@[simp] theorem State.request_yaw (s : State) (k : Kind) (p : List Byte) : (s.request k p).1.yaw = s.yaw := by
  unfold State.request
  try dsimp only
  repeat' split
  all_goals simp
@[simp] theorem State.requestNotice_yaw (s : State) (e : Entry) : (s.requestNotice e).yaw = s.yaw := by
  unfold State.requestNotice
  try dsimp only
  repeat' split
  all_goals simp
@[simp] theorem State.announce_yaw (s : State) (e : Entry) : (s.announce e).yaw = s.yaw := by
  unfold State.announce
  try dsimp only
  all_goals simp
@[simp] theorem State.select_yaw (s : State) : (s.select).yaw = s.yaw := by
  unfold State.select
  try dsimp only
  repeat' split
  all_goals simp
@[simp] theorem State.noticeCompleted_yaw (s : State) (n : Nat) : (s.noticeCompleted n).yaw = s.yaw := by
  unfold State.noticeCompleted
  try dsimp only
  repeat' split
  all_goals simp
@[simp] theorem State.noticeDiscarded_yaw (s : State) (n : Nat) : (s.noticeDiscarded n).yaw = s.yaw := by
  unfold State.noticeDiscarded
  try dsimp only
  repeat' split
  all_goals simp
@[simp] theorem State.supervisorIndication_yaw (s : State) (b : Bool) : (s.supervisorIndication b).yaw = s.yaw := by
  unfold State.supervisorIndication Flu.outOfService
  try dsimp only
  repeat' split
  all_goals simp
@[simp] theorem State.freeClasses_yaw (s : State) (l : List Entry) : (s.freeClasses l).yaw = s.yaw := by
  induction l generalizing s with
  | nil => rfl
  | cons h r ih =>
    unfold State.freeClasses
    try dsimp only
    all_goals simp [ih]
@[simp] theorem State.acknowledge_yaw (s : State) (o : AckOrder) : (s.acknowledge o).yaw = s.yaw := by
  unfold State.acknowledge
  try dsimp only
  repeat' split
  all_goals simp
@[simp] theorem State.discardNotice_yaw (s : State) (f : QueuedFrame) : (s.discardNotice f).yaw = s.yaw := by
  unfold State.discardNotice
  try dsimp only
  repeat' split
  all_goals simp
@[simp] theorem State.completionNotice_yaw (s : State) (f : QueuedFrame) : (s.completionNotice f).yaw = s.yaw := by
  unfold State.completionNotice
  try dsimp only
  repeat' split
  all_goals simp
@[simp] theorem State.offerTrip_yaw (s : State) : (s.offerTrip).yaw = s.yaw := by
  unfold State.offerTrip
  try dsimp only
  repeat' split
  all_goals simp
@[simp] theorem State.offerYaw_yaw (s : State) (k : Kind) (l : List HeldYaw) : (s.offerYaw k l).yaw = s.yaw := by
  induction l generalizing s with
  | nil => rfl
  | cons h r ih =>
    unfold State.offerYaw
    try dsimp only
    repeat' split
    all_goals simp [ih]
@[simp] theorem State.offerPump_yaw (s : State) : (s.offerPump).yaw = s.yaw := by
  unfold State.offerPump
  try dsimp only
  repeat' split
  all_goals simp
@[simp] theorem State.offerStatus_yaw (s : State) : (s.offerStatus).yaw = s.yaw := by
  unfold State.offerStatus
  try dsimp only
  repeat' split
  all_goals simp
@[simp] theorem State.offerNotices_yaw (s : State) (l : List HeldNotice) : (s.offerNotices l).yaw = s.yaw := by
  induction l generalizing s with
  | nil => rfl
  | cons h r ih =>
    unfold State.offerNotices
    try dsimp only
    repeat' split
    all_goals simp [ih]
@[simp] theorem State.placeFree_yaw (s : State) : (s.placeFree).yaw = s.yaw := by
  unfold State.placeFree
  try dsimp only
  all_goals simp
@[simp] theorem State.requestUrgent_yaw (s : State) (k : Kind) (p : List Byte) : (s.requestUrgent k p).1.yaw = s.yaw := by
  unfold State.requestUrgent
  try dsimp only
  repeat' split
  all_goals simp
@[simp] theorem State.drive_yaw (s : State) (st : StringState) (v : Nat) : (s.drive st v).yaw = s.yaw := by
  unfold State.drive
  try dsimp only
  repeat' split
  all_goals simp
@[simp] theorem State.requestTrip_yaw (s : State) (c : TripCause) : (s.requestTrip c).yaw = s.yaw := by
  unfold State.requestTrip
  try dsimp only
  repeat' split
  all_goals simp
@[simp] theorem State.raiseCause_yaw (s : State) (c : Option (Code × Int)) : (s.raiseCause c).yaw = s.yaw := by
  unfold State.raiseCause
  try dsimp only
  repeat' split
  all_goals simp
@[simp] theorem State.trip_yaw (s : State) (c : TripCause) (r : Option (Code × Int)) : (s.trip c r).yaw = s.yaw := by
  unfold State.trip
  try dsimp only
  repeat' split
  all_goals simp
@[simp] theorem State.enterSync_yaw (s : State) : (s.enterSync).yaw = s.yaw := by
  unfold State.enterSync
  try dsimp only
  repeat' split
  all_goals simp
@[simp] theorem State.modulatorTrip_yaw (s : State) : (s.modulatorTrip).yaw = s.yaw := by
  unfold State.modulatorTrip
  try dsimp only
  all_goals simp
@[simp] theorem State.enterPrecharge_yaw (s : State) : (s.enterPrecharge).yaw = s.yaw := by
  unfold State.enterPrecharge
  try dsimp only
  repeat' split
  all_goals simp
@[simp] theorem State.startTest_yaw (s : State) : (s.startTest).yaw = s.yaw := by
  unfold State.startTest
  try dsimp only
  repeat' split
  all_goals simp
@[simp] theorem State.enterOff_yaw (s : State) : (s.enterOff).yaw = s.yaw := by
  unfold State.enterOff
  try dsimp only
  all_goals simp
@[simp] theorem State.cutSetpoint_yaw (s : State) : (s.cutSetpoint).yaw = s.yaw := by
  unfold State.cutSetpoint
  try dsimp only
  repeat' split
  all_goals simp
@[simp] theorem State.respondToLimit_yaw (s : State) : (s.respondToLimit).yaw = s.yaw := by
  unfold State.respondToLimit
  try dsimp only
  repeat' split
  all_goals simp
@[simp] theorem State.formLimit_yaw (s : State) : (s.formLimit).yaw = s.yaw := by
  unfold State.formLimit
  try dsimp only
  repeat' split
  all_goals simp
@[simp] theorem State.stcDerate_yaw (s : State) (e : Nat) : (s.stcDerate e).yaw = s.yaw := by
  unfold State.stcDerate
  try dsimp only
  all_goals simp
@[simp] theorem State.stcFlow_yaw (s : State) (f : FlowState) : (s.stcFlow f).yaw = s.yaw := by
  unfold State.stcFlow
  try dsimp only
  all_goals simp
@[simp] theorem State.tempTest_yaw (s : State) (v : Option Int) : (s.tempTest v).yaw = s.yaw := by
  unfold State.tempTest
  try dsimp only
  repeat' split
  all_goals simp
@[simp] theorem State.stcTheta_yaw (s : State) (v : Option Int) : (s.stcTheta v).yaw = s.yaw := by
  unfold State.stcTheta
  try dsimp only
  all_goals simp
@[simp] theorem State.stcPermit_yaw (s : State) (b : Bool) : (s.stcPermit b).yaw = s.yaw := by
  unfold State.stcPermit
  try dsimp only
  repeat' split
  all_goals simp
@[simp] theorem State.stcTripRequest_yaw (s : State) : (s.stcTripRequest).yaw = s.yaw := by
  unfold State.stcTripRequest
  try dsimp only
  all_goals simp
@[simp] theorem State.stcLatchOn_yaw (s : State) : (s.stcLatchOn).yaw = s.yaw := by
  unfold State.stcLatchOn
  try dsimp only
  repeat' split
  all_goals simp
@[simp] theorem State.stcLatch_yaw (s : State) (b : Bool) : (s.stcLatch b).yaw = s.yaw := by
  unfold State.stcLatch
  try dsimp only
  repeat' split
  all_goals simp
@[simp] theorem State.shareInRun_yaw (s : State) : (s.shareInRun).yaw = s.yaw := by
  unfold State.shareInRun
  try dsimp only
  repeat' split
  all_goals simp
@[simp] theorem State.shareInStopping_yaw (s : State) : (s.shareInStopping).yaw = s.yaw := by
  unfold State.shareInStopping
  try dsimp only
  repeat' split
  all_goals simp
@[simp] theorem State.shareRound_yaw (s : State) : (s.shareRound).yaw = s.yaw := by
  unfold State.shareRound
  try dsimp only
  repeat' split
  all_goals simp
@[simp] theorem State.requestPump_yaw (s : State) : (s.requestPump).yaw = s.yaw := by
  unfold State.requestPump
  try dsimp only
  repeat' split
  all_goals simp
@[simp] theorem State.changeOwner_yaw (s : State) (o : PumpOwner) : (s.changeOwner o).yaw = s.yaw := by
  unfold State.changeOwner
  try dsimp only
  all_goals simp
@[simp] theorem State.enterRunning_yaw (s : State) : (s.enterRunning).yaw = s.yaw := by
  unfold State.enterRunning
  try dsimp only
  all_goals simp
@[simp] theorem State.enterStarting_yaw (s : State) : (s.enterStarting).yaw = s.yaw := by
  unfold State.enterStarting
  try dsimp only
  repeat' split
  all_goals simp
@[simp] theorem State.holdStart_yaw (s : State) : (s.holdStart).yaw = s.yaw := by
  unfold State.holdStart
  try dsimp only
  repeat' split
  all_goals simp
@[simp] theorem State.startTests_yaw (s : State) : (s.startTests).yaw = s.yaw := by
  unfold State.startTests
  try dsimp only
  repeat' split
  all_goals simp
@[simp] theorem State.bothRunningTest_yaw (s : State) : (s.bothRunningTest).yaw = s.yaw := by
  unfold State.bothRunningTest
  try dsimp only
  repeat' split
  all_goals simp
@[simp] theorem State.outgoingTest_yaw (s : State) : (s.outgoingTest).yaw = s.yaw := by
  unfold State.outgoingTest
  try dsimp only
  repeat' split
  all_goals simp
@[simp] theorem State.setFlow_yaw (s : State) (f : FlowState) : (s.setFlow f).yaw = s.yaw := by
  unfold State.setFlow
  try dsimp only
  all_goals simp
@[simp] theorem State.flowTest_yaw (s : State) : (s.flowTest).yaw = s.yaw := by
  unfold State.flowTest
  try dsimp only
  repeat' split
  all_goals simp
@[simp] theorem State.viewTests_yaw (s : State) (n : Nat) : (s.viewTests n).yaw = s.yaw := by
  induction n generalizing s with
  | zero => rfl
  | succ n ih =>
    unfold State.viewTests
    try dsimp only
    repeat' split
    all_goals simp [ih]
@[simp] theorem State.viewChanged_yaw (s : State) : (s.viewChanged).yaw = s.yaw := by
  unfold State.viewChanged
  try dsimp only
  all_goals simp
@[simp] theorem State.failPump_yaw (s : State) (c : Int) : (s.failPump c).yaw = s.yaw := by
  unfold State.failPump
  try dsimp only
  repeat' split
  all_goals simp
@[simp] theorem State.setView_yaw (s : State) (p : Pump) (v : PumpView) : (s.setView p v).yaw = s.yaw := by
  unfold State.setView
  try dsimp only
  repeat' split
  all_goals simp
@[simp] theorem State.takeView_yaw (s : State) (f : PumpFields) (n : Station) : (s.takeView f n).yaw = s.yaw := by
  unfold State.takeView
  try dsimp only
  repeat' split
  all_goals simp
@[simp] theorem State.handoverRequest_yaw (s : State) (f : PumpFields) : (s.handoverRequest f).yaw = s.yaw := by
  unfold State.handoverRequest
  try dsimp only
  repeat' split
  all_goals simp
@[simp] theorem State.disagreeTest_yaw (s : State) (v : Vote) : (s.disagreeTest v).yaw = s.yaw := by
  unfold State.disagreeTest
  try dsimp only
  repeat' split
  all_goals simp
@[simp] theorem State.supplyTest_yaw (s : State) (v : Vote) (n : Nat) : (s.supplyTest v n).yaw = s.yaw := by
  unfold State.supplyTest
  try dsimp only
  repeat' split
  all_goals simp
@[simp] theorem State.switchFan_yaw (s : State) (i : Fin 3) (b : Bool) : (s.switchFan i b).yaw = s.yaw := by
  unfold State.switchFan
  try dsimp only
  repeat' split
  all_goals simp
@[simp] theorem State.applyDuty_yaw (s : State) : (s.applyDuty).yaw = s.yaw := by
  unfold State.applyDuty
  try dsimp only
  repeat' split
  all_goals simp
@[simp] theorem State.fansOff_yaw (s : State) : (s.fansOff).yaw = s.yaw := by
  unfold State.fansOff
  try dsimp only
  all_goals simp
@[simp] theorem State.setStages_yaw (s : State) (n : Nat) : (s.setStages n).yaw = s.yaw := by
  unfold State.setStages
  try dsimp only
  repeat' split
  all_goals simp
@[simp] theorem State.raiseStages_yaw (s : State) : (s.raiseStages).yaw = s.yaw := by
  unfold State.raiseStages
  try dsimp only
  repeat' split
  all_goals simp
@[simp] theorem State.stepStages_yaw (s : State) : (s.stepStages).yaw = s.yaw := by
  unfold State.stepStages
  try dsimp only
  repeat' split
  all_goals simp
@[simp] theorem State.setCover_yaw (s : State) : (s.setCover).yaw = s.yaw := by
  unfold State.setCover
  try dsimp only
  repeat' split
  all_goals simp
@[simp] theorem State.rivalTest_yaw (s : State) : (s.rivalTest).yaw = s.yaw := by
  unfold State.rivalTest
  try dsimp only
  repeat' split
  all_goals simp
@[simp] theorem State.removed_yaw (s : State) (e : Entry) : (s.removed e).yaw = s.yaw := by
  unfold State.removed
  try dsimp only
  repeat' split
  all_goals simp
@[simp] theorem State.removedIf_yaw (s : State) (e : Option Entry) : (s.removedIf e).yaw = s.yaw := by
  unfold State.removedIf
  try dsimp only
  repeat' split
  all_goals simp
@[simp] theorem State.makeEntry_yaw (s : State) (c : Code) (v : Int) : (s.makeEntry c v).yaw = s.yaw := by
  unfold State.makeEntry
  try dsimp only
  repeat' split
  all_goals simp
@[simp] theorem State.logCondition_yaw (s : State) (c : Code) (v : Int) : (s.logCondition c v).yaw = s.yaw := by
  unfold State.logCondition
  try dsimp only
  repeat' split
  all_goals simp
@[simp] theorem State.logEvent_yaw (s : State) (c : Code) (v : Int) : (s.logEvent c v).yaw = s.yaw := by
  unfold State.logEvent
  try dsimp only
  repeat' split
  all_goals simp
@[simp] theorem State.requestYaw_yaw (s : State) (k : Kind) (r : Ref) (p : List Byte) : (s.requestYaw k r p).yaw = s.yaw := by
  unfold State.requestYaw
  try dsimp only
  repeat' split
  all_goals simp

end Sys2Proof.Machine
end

_What the exercise asks:_
Every line of the material that holds "disagreeTest" should be copied out as the answer.

_Written solution:_
@[simp] theorem State.disagreeTest_yaw (s : State) (v : Vote) : (s.disagreeTest v).yaw = s.yaw := by
  unfold State.disagreeTest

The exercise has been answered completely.